Review of Mastering Digital Black and White

I’m now through with the second book that I recently bought in order to learn more about digital methods for creating good black-and-white photographs. The review of the first one can be found here and today I will talk about Mastering Digital Black and White / A Photographer’s Guide to High Quality Black-and-White Imaging and Printing by Amadou Diallo.

Mastering Digital Black and White by Amadou Diallo

Let me start off by saying that this is a good book. But, and this is a big “but,” the book has little to do with black-and-white photography. Whereas the book by John Beardsworth spent more than half of its pages teaching me general things about image composition, the book by Amadou Diallo spends about 80% of its pages on technical things like tuning Photoshop, calibrating my monitor, etc. Don’t get me wrong, these are all extremely important things that everyone should know, but they simply don’t belong in a book about black and white photography! No one in this day and age starts out immediately with black-and-white photography. We all learn photography, composition and basic Photoshop editing in color. At some point we want to experiment with black-and-white, and we do not need all this stuff repeated in a text about black-and-white!

But enough ranting! Who is this book for? It’s definitely for the technically oriented photographer, someone who does not care or already has mastered the creative and artistic part of photography and who is looking to understand the ins and outs of the digital process. If you are just starting with digital, you should probably look somewhere else for help. If you’ve already read a bit about JPG vs. RAW, color spaces and profiles, linearization of your ink-jet printer and so on, then this book will be on your level, but I think that there are better texts out there, (different texts for different topics) that treat each topic with the necessary depth and breath. What Amadou Dialo has done is survey these topics and illustrate them with CS3 dialogs.
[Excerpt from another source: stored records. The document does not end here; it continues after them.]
-- ==== Sys2Proof/Tests/Slice0.lean ====
section
/-! SUPPORT. The model's own tests: ill-formed terms refused, words of the spec decoded, single steps of the spec's vectors
(95_test_vectors.md), and for each statement with hypotheses a state and operands that meet them. -/

namespace Sys2Proof.Tests

open Sys2Proof Sys2Proof.Machine

/-! ## Well-formedness -/

/-- Register 0 as an index is refused, as a single operand, a source and a destination; the same terms with register 1 are not. -/
theorem test_index_register_zero_refused :
    GenAddr.wf (.idx 0) = false ∧ Instr.wf (.clr (.idx 0)) = false ∧ Instr.wf (.mov (.idx 0) (.reg 1)) = false ∧
    Instr.wf (.mov (.reg 1) (.idx 0)) = false ∧ Instr.wf (.mov (.idx 1) (.idx 15)) = true := by decide

/-- An assembled instruction with too few or too many extension words, or an ill-formed instruction, is refused. -/
theorem test_wrong_length_refused :
    Assembled.wf ⟨.li 4, []⟩ = false ∧ Assembled.wf ⟨.li 4, [1, 2]⟩ = false ∧ Assembled.wf ⟨.mov .sym .sym, [1]⟩ = false ∧
    Assembled.wf ⟨.rtwp, [1]⟩ = false ∧ Assembled.wf ⟨.clr (.idx 0), [1]⟩ = false ∧
    Assembled.wf ⟨.mov .sym .sym, [1, 2]⟩ = true := by decide

/-! ## Decoding: words written bit by bit from the op code map (30_encoding.md R99) -/

/-- Format VIII: immediate and internal register instructions (R89). -/
theorem test_decode_format_viii :
    decodeWord 0b0000001000000101 = .ok (.li 5) ∧
    decodeWord 0b0000001000101000 = .ok (.ai 8) ∧
    decodeWord 0b0000001001001011 = .ok (.andi 11) ∧
    decodeWord 0b0000001001101110 = .ok (.ori 14) ∧
    decodeWord 0b0000001010000001 = .ok (.ci 1) ∧
    decodeWord 0b0000001010100100 = .ok (.stwp 4) ∧
    decodeWord 0b0000001011000111 = .ok (.stst 7) ∧
    decodeWord 0b0000001011100000 = .ok .lwpi ∧
    decodeWord 0b0000001100000000 = .ok .limi := by decide

/-- Format X: the map file instruction (R91). -/
theorem test_decode_format_x :
    decodeWord 0b0000001100111011 = .ok (.lmf 1 11) := by decide

/-- Format VII: control instructions (R88). -/
theorem test_decode_format_vii :
    decodeWord 0b0000001101000000 = .ok .idle ∧
    decodeWord 0b0000001101100000 = .ok .rset ∧
    decodeWord 0b0000001110000000 = .ok .rtwp ∧
    decodeWord 0b0000001110100000 = .ok .ckon ∧
    decodeWord 0b0000001111000000 = .ok .ckof ∧
    decodeWord 0b0000001111100000 = .ok .lrex := by decide

/-- Format VI: single address instructions (R87). -/
theorem test_decode_format_vi :
    decodeWord 0b0000010000011010 = .ok (.blwp (.ind 10)) ∧
    decodeWord 0b0000010001100000 = .ok (.b .sym) ∧
    decodeWord 0b0000010010100011 = .ok (.x (.idx 3)) ∧
    decodeWord 0b0000010011111100 = .ok (.clr (.inc 12)) ∧
    decodeWord 0b0000010100000101 = .ok (.neg (.reg 5)) ∧
    decodeWord 0b0000010101011010 = .ok (.inv (.ind 10)) ∧
    decodeWord 0b0000010110100000 = .ok (.inc .sym) ∧
    decodeWord 0b0000010111100011 = .ok (.inct (.idx 3)) ∧
    decodeWord 0b0000011000111100 = .ok (.dec (.inc 12)) ∧
    decodeWord 0b0000011001000101 = .ok (.dect (.reg 5)) ∧
    decodeWord 0b0000011010011010 = .ok (.bl (.ind 10)) ∧
    decodeWord 0b0000011011100000 = .ok (.swpb .sym) ∧
    decodeWord 0b0000011100100011 = .ok (.seto (.idx 3)) ∧
    decodeWord 0b0000011101111100 = .ok (.abs (.inc 12)) ∧
    decodeWord 0b0000011110000101 = .ok (.lds (.reg 5)) ∧
    decodeWord 0b0000011111011010 = .ok (.ldd (.ind 10)) := by decide

/-- Format V: shifts (R86). -/
theorem test_decode_format_v :
    decodeWord 0b0000100001011001 = .ok (.sra 9 5) ∧
    decodeWord 0b0000100110101001 = .ok (.srl 9 10) ∧
    decodeWord 0b0000101011111001 = .ok (.sla 9 15) ∧
    decodeWord 0b0000101101001001 = .ok (.src 9 4) := by decide

/-- Format II: jumps and CRU bits (R83). -/
theorem test_decode_format_ii :
    decodeWord 0b0001000011011011 = .ok (.jmp 0xDB) ∧
    decodeWord 0b0001000100000000 = .ok (.jlt 0x00) ∧
    decodeWord 0b0001001000100101 = .ok (.jle 0x25) ∧
    decodeWord 0b0001001101001010 = .ok (.jeq 0x4A) ∧
    decodeWord 0b0001010001101111 = .ok (.jhe 0x6F) ∧
    decodeWord 0b0001010110010100 = .ok (.jgt 0x94) ∧
    decodeWord 0b0001011010111001 = .ok (.jne 0xB9) ∧
    decodeWord 0b0001011111011110 = .ok (.jnc 0xDE) ∧
    decodeWord 0b0001100000000011 = .ok (.joc 0x03) ∧
    decodeWord 0b0001100100101000 = .ok (.jno 0x28) ∧
    decodeWord 0b0001101001001101 = .ok (.jl 0x4D) ∧
    decodeWord 0b0001101101110010 = .ok (.jh 0x72) ∧
    decodeWord 0b0001110010010111 = .ok (.jop 0x97) ∧
    decodeWord 0b0001110110111100 = .ok (.sbo 0xBC) ∧
    decodeWord 0b0001111011100001 = .ok (.sbz 0xE1) ∧
    decodeWord 0b0001111100000110 = .ok (.tb 0x06) := by decide

/-- Format III: logical operations (R84). -/
theorem test_decode_format_iii :
    decodeWord 0b0010000000100000 = .ok (.coc .sym 0) ∧
    decodeWord 0b0010010011100011 = .ok (.czc (.idx 3) 3) ∧
    decodeWord 0b0010100110111100 = .ok (.xor (.inc 12) 6) := by decide

/-- Format IX: multiply, divide, extended operation (R90). -/
theorem test_decode_format_ix :
    decodeWord 0b0010111001000101 = .ok (.xop (.reg 5) 9) ∧
    decodeWord 0b0011100010100011 = .ok (.mpy (.idx 3) 2) ∧
    decodeWord 0b0011110101111100 = .ok (.div (.inc 12) 5) := by decide

/-- Format IV: multiple bit CRU (R85). -/
theorem test_decode_format_iv :
    decodeWord 0b0011001100011010 = .ok (.ldcr (.ind 10) 12) ∧
    decodeWord 0b0011011111100000 = .ok (.stcr .sym 15) := by decide

/-- Format I: two address instructions (R82). -/
theorem test_decode_format_i :
    decodeWord 0b0100011010000101 = .ok (.szc (.reg 5) (.ind 10)) ∧
    decodeWord 0b0101100011011010 = .ok (.szcb (.ind 10) (.idx 3)) ∧
    decodeWord 0b0110000101100000 = .ok (.s .sym (.reg 5)) ∧
    decodeWord 0b0111100000100011 = .ok (.sb (.idx 3) .sym) ∧
    decodeWord 0b1000111100111100 = .ok (.c (.inc 12) (.inc 12)) ∧
    decodeWord 0b1001011010000101 = .ok (.cb (.reg 5) (.ind 10)) ∧
    decodeWord 0b1010100011011010 = .ok (.a (.ind 10) (.idx 3)) ∧
    decodeWord 0b1011000101100000 = .ok (.ab .sym (.reg 5)) ∧
    decodeWord 0b1100100000100011 = .ok (.mov (.idx 3) .sym) ∧
    decodeWord 0b1101111100111100 = .ok (.movb (.inc 12) (.inc 12)) ∧
    decodeWord 0b1110011010000101 = .ok (.soc (.reg 5) (.ind 10)) ∧
    decodeWord 0b1111100011011010 = .ok (.socb (.ind 10) (.idx 3)) := by decide

/-- Words outside the op code map and words with a one outside every field are refused by name (30_encoding.md R108, R109). -/
theorem test_decode_refused :
    decodeWord 0x0000 = .error .undefinedOpcode ∧ decodeWord 0x01FF = .error .undefinedOpcode ∧
    decodeWord 0x0C00 = .error .undefinedOpcode ∧ decodeWord 0x0FFF = .error .undefinedOpcode ∧
    decodeWord 0x0210 = .error .reservedField ∧ decodeWord 0x02E1 = .error .reservedField ∧
    decodeWord 0x0381 = .error .reservedField ∧ decodeWord 0x03FF = .error .reservedField := by decide

/-- Extension words follow in the order source, destination (30_encoding.md R93); too few bytes are refused. -/
theorem test_decode_extension_words :
    decode [0xC8, 0x20, 0x12, 0x34, 0x56, 0x78, 0x9A] = .ok ⟨.mov .sym .sym, [0x1234, 0x5678]⟩ ∧
    decode [0xC8, 0x20, 0x12, 0x34, 0x56] = .error .truncated ∧ decode [0xC8] = .error .truncated := by decide

/-- The host's numbering: the first word in bits 15 to 0, the immediate operand in bits 31 to 16. -/
theorem test_decode_table_word : decodeTableWord 32 0xAD450204 = some (.li 4) ∧ decodeTableWord 16 0x0C00 = none := by decide

/-! ## Single steps: the vectors of 95_test_vectors.md, named by their ids -/

/-- The machine of the vectors: WP = 0100, PC = 0300, the given ST and words of memory. -/
def machine (v : Config.Variant) (st : Word) (ws : List (Nat × Word)) : State :=
  { State.reset with
    plat := { Config.resetPlatform with variant := v }
    wp := 0x0100
    pc := 0x0300
    st := st
    mem := ws.foldl (fun m x => m.setWord x.1 x.2) [] }

/-- What a vector names of a next state: WP, PC, ST and words of memory. -/
def seen (words : List Nat) : Host.Outcome State Fault Refusal → Option (Word × Word × Word × List Word)
  | .next s => some (s.wp, s.pc, s.st, words.map s.mem.word)
  | _ => none

/-- The latches and the outputs of a next state, oldest first: ERR, IDLE, CLKEN, events. -/
def latches : Host.Outcome State Fault Refusal → Option (Bool × Bool × Bool × List Event)
  | .next s => some (s.err, s.idle, s.clken, s.events.reverse)
  | _ => none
The book starts out with a black-and-white gallery of about 30 images, which I found good, but not as inspiring as images by others. The print quality of the images in this book is average at best.

The next 40 pages are a survey of modern computer equipment that has pertinence to digital imaging. They cover CRT vs. LCD, DVI vs. analog, Mac vs PC, CPU, memory, hard-drives, video cards, configuring Photoshop, external storage, scanners, ink-jets, paper types, spectrometers and test images and charts. The section on printers lists current prices, size, weight and paper-handling capabilities. Do you now see what I mean? It tells you what you should think about, but it does not go into enough detail to teach you something. And what does this all have to do with black-and-white photography?!?!

Now come 33 pages of good discussion about calibration and Photoshop settings and 40 pages about the histogram, RAW converter, basic RAW editing and film scanning. Everyone working digitally should know this stuff!

Then come 52 pages of “Photoshop in Black and White” — a section that introduces Photoshop, its tools, palettes, levels (forget about levels!!!), curves, 16 pages on blending modes, exactly 3 pages on color-to-black-and-white conversion (wow, in a book about mastering black-and-white!!!), one page on sharpening and one page on soft-proofing. Hmmm, I would have expected that this section fills the entire book!

The book continues with 40 pages about “Black-and-White Ink-Jet Printing”: color vs. monochrome setting in the printer driver, economics of ownership, roll vs. sheet paper, printer profiling, inks, output sharpening (good!), and Photoshop’s printer settings.

Next are 27 pages about the imaging workflow. This is interesting, but teaches hardly anything new.

The book finishes with 32 pages about limited-edition prints (including law regulations, but probably applies only to USA) and 28 pages about assembling and presenting a portfolio.

So, should you read this book? I’m hesitating here, but it’s a good technical book, so I’d say yes, but because of its survey nature of the state of digital photography in 2007 and not because of its black-and-white content.